◆ BRIEF
Would you please return the lines of the entries below starting at the line that has "-- ==== Sys2Proof/Laws/Units.lean" and ending at the line that has "and the condition, each", both included, exactly as they are?

◆ DATA EXCERPTS
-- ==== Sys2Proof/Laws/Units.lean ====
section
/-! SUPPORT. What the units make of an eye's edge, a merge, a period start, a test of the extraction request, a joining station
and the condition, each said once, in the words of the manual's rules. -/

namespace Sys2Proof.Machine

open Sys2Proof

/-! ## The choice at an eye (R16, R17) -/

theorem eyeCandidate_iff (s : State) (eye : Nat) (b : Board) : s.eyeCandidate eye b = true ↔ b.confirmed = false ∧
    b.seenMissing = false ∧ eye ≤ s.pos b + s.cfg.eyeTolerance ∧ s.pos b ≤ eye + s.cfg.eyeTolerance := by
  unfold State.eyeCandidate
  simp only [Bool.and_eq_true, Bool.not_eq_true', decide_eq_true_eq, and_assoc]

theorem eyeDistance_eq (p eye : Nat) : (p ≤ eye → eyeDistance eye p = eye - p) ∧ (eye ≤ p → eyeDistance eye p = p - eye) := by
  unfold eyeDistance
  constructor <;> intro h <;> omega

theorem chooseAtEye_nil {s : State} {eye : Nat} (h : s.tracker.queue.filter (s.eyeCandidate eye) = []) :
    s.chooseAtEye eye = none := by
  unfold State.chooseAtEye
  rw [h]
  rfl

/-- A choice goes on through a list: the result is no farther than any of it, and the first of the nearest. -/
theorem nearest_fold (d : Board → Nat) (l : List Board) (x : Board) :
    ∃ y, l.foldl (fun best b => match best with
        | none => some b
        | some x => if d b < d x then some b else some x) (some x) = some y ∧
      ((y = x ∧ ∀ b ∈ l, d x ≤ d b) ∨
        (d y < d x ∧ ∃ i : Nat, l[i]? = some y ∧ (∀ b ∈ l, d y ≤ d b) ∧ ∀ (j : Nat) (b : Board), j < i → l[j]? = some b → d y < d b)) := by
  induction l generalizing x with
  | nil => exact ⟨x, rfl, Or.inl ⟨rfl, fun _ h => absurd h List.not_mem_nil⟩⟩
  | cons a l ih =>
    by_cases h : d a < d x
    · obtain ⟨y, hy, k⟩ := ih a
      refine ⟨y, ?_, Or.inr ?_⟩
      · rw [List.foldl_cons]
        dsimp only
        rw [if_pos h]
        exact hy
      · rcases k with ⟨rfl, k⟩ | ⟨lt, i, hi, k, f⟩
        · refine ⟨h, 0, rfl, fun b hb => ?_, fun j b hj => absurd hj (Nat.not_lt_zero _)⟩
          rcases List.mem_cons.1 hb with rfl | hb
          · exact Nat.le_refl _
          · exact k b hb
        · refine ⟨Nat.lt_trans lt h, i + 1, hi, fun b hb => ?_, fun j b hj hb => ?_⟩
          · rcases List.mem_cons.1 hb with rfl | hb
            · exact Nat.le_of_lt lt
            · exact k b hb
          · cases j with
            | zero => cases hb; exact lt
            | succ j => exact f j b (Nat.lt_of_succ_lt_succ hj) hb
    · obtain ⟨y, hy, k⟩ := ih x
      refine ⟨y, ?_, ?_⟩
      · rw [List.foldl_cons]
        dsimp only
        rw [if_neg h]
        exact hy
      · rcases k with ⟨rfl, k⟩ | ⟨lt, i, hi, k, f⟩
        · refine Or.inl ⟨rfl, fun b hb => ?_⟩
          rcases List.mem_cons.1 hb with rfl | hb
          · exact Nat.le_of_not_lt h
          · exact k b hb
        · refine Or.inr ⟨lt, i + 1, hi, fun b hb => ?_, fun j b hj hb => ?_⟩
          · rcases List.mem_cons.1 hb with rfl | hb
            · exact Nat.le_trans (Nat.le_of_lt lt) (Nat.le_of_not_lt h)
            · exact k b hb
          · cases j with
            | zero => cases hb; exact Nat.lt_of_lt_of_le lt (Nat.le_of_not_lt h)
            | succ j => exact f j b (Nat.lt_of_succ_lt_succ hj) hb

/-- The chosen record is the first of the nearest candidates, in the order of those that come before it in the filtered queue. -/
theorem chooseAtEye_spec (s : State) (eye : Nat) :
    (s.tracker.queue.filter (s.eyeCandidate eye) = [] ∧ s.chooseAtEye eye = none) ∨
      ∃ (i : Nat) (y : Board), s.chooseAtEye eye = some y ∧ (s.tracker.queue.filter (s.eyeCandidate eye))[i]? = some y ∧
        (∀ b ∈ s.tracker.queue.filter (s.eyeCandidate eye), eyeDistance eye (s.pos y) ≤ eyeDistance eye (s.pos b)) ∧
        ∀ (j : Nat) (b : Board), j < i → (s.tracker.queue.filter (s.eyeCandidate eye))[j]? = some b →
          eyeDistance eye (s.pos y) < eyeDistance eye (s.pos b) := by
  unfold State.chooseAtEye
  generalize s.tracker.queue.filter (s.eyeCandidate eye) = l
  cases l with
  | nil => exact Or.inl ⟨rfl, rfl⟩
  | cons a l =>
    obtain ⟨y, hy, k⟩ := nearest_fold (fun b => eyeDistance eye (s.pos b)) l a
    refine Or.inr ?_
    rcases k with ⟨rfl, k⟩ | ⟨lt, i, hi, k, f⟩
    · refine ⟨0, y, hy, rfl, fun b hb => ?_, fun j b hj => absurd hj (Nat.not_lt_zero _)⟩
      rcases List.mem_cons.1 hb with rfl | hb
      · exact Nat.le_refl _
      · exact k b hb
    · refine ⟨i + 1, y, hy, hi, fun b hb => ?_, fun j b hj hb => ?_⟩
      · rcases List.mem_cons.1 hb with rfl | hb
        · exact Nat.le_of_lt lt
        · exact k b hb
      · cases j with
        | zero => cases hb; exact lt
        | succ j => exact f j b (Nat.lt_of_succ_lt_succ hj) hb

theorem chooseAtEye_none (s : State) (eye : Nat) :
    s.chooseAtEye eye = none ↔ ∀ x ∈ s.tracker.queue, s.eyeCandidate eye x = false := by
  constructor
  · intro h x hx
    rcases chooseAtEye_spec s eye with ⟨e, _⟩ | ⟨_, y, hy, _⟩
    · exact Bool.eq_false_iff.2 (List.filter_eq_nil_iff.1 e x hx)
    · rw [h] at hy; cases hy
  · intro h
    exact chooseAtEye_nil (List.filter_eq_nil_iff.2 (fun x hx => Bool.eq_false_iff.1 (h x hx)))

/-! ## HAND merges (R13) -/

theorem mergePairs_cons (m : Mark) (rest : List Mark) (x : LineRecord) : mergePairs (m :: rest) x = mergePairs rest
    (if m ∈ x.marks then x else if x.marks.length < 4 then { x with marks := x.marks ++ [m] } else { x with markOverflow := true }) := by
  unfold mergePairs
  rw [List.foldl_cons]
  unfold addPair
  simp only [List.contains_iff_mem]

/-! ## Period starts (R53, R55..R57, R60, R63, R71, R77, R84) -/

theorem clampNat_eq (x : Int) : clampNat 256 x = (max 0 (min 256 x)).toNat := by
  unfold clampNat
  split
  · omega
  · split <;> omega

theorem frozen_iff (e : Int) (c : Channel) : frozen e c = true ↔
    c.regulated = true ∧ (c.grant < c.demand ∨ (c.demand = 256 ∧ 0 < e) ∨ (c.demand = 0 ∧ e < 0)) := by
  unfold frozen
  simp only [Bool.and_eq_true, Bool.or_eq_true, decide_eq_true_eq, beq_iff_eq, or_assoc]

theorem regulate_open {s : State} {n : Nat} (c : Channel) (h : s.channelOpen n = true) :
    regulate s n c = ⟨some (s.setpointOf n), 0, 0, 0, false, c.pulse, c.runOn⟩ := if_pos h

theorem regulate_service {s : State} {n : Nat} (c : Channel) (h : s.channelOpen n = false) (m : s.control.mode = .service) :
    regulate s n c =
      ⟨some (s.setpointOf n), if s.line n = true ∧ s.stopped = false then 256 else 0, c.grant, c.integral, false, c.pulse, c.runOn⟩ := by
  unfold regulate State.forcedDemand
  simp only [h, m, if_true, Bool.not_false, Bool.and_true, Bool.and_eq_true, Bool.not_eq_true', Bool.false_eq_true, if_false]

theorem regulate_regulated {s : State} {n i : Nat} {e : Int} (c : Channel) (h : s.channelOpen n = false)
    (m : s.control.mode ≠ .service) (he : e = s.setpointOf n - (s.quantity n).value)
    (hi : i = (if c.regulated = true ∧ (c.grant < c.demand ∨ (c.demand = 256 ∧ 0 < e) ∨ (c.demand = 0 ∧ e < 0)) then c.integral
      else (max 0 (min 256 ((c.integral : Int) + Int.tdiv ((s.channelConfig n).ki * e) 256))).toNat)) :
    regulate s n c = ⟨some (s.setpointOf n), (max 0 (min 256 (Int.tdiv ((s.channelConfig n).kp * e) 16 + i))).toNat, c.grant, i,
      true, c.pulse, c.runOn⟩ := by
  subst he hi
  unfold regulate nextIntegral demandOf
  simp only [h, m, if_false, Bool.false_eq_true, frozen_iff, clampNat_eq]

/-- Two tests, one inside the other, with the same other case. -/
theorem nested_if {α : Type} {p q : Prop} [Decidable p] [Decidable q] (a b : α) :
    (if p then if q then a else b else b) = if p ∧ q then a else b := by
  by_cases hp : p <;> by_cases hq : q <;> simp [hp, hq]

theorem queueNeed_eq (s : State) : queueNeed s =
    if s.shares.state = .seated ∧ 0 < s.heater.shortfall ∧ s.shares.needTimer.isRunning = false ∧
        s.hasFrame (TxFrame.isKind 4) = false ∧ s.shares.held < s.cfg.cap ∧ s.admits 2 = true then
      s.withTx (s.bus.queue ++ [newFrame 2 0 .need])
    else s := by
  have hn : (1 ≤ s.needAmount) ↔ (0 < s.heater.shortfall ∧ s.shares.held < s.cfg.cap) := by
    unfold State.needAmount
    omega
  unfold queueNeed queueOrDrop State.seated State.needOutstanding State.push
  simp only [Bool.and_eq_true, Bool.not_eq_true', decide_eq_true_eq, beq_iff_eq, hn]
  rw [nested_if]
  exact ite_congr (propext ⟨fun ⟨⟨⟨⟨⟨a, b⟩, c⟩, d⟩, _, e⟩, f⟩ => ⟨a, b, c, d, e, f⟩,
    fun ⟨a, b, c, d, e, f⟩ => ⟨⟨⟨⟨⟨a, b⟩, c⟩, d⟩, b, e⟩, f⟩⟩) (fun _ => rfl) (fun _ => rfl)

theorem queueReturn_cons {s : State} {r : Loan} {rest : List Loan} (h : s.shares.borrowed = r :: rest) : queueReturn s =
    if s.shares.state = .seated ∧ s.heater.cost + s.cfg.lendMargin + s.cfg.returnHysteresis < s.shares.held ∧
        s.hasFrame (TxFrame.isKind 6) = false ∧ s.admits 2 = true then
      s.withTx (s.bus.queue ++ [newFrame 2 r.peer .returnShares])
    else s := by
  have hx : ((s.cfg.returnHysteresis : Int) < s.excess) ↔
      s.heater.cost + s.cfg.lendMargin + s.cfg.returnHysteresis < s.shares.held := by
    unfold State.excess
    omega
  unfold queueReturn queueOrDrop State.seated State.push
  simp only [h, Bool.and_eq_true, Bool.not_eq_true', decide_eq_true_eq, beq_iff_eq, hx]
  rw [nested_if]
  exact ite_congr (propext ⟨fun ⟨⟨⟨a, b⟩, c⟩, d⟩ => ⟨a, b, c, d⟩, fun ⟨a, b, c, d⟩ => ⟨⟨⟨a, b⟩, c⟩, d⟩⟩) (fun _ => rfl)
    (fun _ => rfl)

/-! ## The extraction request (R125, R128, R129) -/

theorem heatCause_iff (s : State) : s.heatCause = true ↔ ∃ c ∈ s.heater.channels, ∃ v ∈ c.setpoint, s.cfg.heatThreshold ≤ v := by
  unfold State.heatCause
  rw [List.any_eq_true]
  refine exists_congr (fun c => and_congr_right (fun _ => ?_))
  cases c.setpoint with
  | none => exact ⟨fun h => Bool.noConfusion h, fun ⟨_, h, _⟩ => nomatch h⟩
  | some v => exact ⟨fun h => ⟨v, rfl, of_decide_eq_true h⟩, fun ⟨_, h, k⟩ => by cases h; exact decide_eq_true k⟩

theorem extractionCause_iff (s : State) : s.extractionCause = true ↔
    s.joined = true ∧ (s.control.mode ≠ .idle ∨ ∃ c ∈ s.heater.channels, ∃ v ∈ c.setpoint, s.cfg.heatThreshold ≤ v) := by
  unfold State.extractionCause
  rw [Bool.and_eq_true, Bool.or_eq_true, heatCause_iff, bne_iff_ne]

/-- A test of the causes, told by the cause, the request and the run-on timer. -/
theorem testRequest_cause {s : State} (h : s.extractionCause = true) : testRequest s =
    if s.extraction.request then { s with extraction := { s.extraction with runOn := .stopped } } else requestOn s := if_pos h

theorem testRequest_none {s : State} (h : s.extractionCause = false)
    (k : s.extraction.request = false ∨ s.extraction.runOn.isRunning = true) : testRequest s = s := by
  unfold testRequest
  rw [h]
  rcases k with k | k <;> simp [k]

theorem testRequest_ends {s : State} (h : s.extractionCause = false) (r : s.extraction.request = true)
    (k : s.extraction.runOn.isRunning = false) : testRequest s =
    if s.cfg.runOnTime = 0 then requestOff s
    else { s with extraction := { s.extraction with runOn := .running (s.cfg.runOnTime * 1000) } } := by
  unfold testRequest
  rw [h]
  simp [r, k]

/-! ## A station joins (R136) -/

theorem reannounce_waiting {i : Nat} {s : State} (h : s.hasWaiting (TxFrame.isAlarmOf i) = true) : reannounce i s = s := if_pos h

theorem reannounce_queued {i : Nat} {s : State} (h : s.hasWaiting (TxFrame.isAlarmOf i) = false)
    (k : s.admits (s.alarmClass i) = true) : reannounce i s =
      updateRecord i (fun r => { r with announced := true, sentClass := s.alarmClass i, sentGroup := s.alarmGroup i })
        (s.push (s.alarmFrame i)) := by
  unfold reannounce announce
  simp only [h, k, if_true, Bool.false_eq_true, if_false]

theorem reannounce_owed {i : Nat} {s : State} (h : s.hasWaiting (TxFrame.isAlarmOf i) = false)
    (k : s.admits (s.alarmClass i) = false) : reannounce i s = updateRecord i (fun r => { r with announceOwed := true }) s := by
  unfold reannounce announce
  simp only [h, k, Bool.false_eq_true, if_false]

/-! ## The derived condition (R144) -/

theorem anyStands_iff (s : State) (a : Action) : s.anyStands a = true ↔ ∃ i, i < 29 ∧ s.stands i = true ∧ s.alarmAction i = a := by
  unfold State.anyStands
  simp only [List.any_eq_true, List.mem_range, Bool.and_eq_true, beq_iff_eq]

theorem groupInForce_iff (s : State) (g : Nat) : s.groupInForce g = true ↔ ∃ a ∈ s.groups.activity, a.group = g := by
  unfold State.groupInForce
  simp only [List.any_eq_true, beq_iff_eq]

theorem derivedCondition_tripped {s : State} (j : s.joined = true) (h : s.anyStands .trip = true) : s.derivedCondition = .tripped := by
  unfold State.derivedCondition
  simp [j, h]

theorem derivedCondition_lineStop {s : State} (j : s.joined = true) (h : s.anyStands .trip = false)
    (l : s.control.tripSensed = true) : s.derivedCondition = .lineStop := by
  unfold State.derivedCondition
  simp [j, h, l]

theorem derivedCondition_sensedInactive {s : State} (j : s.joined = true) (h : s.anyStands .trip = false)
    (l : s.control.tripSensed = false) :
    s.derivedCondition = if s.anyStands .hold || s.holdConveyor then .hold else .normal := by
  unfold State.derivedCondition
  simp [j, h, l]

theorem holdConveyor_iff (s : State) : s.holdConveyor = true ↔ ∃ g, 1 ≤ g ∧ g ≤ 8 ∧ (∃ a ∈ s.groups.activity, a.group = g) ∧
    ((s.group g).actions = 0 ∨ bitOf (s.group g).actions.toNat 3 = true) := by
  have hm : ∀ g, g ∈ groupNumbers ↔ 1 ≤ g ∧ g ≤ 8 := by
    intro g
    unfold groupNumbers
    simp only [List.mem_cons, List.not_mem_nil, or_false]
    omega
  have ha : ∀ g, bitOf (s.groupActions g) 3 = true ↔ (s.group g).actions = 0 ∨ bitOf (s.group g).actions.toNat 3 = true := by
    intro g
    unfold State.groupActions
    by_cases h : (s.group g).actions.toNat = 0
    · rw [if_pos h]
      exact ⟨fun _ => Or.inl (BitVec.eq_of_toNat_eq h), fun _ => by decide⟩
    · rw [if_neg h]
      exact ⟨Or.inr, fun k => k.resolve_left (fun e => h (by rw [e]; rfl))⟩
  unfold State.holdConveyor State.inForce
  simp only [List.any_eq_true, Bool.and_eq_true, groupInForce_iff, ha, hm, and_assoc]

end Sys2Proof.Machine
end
* * *
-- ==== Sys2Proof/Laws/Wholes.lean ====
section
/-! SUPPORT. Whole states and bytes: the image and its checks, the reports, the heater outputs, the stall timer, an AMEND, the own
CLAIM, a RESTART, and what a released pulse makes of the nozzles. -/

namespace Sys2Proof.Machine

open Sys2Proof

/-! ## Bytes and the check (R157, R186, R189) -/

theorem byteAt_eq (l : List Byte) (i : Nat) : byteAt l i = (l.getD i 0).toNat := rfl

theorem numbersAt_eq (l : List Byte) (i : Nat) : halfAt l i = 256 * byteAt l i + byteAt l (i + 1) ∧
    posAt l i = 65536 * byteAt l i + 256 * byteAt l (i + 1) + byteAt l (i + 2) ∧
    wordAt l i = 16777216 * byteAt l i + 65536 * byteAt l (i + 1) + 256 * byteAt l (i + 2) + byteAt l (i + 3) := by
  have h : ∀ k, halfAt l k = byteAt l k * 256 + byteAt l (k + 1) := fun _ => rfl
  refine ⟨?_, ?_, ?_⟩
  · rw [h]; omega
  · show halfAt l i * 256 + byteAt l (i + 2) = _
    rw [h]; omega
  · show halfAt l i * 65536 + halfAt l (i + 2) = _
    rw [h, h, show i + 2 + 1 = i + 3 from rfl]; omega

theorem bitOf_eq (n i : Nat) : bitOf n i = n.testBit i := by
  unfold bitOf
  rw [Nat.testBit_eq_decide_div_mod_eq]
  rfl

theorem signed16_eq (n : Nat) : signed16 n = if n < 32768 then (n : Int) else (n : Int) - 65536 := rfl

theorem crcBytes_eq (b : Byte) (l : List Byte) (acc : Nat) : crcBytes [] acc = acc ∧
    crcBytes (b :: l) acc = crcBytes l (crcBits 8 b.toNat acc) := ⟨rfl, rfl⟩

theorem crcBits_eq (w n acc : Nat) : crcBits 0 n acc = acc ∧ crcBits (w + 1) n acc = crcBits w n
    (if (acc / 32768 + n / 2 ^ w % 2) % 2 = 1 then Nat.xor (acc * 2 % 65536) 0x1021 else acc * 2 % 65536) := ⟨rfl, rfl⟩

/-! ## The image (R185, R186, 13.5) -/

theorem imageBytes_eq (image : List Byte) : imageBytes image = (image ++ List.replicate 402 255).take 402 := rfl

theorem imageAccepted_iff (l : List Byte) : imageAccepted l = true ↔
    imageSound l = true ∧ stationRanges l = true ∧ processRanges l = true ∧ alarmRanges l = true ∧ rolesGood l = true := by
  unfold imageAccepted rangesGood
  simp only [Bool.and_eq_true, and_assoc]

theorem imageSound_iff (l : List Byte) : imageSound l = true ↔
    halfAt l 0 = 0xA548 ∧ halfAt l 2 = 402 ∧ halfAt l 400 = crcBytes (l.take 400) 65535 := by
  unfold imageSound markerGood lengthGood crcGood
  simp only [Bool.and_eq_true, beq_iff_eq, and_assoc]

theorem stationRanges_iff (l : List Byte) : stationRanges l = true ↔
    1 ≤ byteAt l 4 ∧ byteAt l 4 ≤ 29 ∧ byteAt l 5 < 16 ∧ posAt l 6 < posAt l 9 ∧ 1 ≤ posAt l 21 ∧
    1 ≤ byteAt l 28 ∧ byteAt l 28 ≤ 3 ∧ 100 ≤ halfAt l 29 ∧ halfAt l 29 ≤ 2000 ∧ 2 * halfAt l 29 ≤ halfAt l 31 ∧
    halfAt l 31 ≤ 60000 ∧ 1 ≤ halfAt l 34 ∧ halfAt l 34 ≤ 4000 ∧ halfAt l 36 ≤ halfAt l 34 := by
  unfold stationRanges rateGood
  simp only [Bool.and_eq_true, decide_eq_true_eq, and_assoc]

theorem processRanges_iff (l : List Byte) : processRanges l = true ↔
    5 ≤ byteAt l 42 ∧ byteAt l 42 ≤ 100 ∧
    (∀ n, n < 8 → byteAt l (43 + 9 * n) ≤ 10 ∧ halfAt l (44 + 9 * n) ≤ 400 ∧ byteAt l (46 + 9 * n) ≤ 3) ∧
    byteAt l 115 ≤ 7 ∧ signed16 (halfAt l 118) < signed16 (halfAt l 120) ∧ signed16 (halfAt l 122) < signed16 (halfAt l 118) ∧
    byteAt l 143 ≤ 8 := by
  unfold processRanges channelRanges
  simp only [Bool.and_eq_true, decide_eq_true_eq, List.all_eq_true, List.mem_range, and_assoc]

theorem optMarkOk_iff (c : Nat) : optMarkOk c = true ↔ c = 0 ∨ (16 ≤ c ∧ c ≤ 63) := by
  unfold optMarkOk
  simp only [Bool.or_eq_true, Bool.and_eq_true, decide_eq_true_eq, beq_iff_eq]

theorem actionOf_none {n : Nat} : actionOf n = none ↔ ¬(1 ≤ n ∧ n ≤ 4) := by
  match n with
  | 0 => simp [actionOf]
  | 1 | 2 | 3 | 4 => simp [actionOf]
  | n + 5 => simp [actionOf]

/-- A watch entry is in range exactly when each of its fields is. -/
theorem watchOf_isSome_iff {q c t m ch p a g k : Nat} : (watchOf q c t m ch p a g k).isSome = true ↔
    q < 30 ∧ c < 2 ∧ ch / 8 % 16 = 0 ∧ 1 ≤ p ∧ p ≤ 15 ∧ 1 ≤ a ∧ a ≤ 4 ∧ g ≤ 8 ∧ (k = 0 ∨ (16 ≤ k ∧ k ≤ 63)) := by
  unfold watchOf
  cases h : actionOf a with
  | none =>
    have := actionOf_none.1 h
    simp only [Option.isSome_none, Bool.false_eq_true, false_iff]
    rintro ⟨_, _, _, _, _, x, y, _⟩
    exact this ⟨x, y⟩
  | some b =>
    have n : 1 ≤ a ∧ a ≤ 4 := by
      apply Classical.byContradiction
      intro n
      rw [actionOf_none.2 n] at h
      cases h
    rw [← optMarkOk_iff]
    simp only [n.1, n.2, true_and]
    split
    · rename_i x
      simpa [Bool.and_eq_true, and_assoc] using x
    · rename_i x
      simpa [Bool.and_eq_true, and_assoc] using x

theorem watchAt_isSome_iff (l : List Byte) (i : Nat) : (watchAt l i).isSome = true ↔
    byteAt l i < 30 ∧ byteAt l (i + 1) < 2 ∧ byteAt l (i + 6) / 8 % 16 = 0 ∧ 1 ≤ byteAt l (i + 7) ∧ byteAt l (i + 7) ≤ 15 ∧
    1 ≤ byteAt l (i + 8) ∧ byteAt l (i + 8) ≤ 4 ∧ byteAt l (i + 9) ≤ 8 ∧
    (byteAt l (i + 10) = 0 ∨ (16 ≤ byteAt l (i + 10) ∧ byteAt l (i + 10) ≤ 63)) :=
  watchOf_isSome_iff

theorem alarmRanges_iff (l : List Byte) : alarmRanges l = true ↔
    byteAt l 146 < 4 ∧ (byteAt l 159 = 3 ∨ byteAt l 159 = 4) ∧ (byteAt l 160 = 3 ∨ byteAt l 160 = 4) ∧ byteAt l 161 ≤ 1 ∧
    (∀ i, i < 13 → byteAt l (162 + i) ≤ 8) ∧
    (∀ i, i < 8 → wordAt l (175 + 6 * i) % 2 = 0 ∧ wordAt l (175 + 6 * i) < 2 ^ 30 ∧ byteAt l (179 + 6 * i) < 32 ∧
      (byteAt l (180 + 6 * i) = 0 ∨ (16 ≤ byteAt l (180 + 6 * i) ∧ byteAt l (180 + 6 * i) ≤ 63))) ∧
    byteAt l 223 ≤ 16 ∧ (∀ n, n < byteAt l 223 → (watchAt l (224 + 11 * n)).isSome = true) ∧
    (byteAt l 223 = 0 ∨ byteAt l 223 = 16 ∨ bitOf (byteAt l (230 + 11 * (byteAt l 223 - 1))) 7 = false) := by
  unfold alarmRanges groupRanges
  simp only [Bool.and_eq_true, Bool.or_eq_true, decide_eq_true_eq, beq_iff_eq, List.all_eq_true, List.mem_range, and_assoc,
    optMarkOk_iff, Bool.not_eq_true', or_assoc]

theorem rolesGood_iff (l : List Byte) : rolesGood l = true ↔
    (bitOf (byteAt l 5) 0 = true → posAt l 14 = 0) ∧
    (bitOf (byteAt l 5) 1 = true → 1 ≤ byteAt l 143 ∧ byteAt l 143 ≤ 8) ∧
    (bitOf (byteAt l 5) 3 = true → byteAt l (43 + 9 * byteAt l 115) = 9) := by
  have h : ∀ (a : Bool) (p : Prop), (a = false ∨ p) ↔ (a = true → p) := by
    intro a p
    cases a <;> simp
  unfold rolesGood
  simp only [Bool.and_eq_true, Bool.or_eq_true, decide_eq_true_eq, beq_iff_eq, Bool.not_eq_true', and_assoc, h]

◆ EXERCISE ANSWER
-- ==== Sys2Proof/Laws/Units.lean ====
section
/-! SUPPORT. What the units make of an eye's edge, a merge, a period start, a test of the extraction request, a joining station
and the condition, each said once, in the words of the manual's rules. -/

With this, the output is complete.